> _Provided data_
____

-- ==== Sys2Proof/Laws/KeepTiles.lean ====
section
/-!
SUPPORT. What each operation of Tiles, Cxl, Replay, Block, Yards, Secure, Priv, Checks, Flags, Perform keeps: the invariant of every step (generated by form, one lemma for each operation).
-/

namespace Sys2Proof.Machine

variable {nF : Nat} {fl : List Host.Cell}

/-- Device memory replaced by canonical contents keeps the invariant. -/
theorem inv_dev {s : State} {m : Map Byte} (h : s.Good nF fl) (hm : Memory.wf m = true) :
    State.Good { s with dev := m } nF fl := by
  rw [State.good_iff] at *
  exact ⟨h.1, h.2.1, h.2.2.1, hm, h.2.2.2.2⟩

/-- The round replaced by canonical contents keeps the invariant. -/
theorem inv_round {s : State} {m : Map Byte} (h : s.Good nF fl) (hm : Memory.wf m = true) :
    State.Good { s with round := m } nF fl := by
  rw [State.good_iff] at *
  exact ⟨hm, h.2⟩

/-- The instruction store replaced by canonical contents keeps the invariant. -/
theorem inv_istore {s : State} {m : Map Byte} (h : s.Good nF fl) (hm : Memory.wf m = true) :
    State.Good { s with istore := m } nF fl := by
  rw [State.good_iff] at *
  exact ⟨h.1, hm, h.2.2⟩

/-- The service stores replaced by canonical contents keep the invariant. -/
theorem inv_sstore {s : State} {m : Map Byte} (h : s.Good nF fl) (hm : Memory.wf m = true) :
    State.Good { s with sstore := m } nF fl := by
  rw [State.good_iff] at *
  exact ⟨h.1, h.2.1, hm, h.2.2.2⟩

/-- Host memory replaced by canonical contents keeps the invariant. -/
theorem inv_hostMem {s : State} {m : Map Byte} (h : s.Good nF fl) (hm : Memory.wf m = true) :
    State.Good { s with hostMem := m } nF fl := by
  rw [State.good_iff] at *
  exact ⟨h.1, h.2.1, h.2.2.1, h.2.2.2.1, hm, h.2.2.2.2.2⟩

/-- The security block replaced by one with a canonical flash keeps the invariant. -/
theorem inv_sec {s : State} {c : Sec} (h : s.Good nF fl) (hm : Memory.wf c.flash = true) :
    State.Good { s with sec := c } c.svnFuse c.flash := by
  rw [State.good_iff] at *
  exact ⟨h.1, h.2.1, h.2.2.1, h.2.2.2.1, h.2.2.2.2.1, hm, h.2.2.2.2.2.2.1, rfl, rfl⟩

/-- A fault buffer with no more entries keeps the invariant. -/
theorem inv_fbuf {s : State} {l : List Entry} (h : s.Good nF fl) (hl : l.length ≤ s.fbuf.length) :
    State.Good { s with fbuf := l } nF fl := by
  rw [State.good_iff] at *
  exact ⟨h.1, h.2.1, h.2.2.1, h.2.2.2.1, h.2.2.2.2.1, h.2.2.2.2.2.1, Nat.le_trans hl h.2.2.2.2.2.2.1, h.2.2.2.2.2.2.2⟩

/-- The invariant's part on device memory. -/
theorem State.Good.dev {s : State} (h : s.Good nF fl) : Memory.wf s.dev = true := ((State.good_iff s).1 h).2.2.2.1

/-- The invariant's part on the round. -/
theorem State.Good.round {s : State} (h : s.Good nF fl) : Memory.wf s.round = true := ((State.good_iff s).1 h).1

/-- The invariant's part on the instruction store. -/
theorem State.Good.istore {s : State} (h : s.Good nF fl) : Memory.wf s.istore = true := ((State.good_iff s).1 h).2.1

/-- The invariant's part on host memory. -/
theorem State.Good.hostMem {s : State} (h : s.Good nF fl) : Memory.wf s.hostMem = true := ((State.good_iff s).1 h).2.2.2.2.1

/-- The invariant's part on the service stores. -/
theorem State.Good.sstore {s : State} (h : s.Good nF fl) : Memory.wf s.sstore = true := ((State.good_iff s).1 h).2.2.1

/-- The invariant's part on the flash. -/
theorem State.Good.flash {s : State} (h : s.Good nF fl) : Memory.wf s.sec.flash = true := ((State.good_iff s).1 h).2.2.2.2.2.1

theorem devWrite_inv (s : State) (a : Nat) (data mask : List Byte) (h : s.Good nF fl) : (devWrite s a data mask).Good nF fl := by
  unfold devWrite
  extract_lets m u t
  have hu : u.Good nF fl := inv_ite' (clearMarks_inv s 0x18 0 64 _ _ h) (inv_mk rfl h)
  clear_value u
  exact inv_mk rfl (inv_dev hu (wf_writeMasked _ _ _ _ hu.dev))

theorem devPut_inv (s : State) (a : Nat) (data : List Byte) (hInv : s.Good nF fl) : (devPut s a data).Good nF fl := by
  unfold devPut
  repeat' first | (with_reducible assumption) | (with_reducible apply devWrite_inv)

theorem writeBack_inv (s : State) (line : Nat) (h : s.Good nF fl) : (writeBack s line).Good nF fl := by
  unfold writeBack
  split
  · rename_i e _
    have hr := readWords_inv s 0x19 0 64 [(64 * line, 64)] h
    exact inv_mk rfl (inv_hostMem hr (wf_writeBytes _ (64 * line) (leBytes 64 e.2.toNat) hr.hostMem))
  · exact h

theorem holdLine_inv (s : State) (line : Nat) (v : BitVec 512) (hInv : s.Good nF fl) : (holdLine s line v).Good nF fl := by
  unfold holdLine
  repeat'
    first
      | (with_reducible assumption) | (with_reducible apply writeBack_inv) | (with_reducible apply inv_ite; rotate_left; intro _)
      | ((with_reducible refine inv_mk rfl ?_); first | with_reducible assumption | with_reducible apply writeBack_inv | (with_reducible apply inv_ite; rotate_left; intro _) | split)
      | (split) | (dsimp only)

theorem hostWrite_inv (s : State) (a : Nat) (data mask : List Byte) (hInv : s.Good nF fl) :
    (hostWrite s a data mask).Good nF fl := by
  unfold hostWrite
  repeat'
    first
      | (with_reducible assumption) | (with_reducible apply holdLine_inv) | (with_reducible apply inv_ite; rotate_left; intro _)
      | (with_reducible apply inv_foldl; rotate_left; intro _ _ _)
      | ((with_reducible refine inv_mk rfl ?_); first | with_reducible assumption | with_reducible apply holdLine_inv | (with_reducible apply inv_ite; rotate_left; intro _) | (with_reducible apply inv_foldl; rotate_left; intro _ _ _) | split)
      | (split) | (dsimp only)

theorem memWrite_inv (s : State) (t : Tensor) (a : Nat) (data mask : List Byte) (hInv : s.Good nF fl) :
    (memWrite s t a data mask).Good nF fl := by
  unfold memWrite
  repeat'
    first
      | (with_reducible assumption) | (with_reducible apply hostWrite_inv) | (with_reducible apply devWrite_inv)
      | (with_reducible apply inv_ite; rotate_left; intro _) | (split) | (dsimp only)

____

> _Task prompt_
Reproduce exactly, and with no other material, the lines between those holding "device memory. -/" and "((State.good_iff s).1 h).2.2.2.2.2.1", inclusive.

> _Response to this task_
/-- The invariant's part on device memory. -/
theorem State.Good.dev {s : State} (h : s.Good nF fl) : Memory.wf s.dev = true := ((State.good_iff s).1 h).2.2.2.1

/-- The invariant's part on the round. -/
theorem State.Good.round {s : State} (h : s.Good nF fl) : Memory.wf s.round = true := ((State.good_iff s).1 h).1

/-- The invariant's part on the instruction store. -/
theorem State.Good.istore {s : State} (h : s.Good nF fl) : Memory.wf s.istore = true := ((State.good_iff s).1 h).2.1

/-- The invariant's part on host memory. -/
theorem State.Good.hostMem {s : State} (h : s.Good nF fl) : Memory.wf s.hostMem = true := ((State.good_iff s).1 h).2.2.2.2.1

/-- The invariant's part on the service stores. -/
theorem State.Good.sstore {s : State} (h : s.Good nF fl) : Memory.wf s.sstore = true := ((State.good_iff s).1 h).2.2.1

/-- The invariant's part on the flash. -/
theorem State.Good.flash {s : State} (h : s.Good nF fl) : Memory.wf s.sec.flash = true := ((State.good_iff s).1 h).2.2.2.2.2.1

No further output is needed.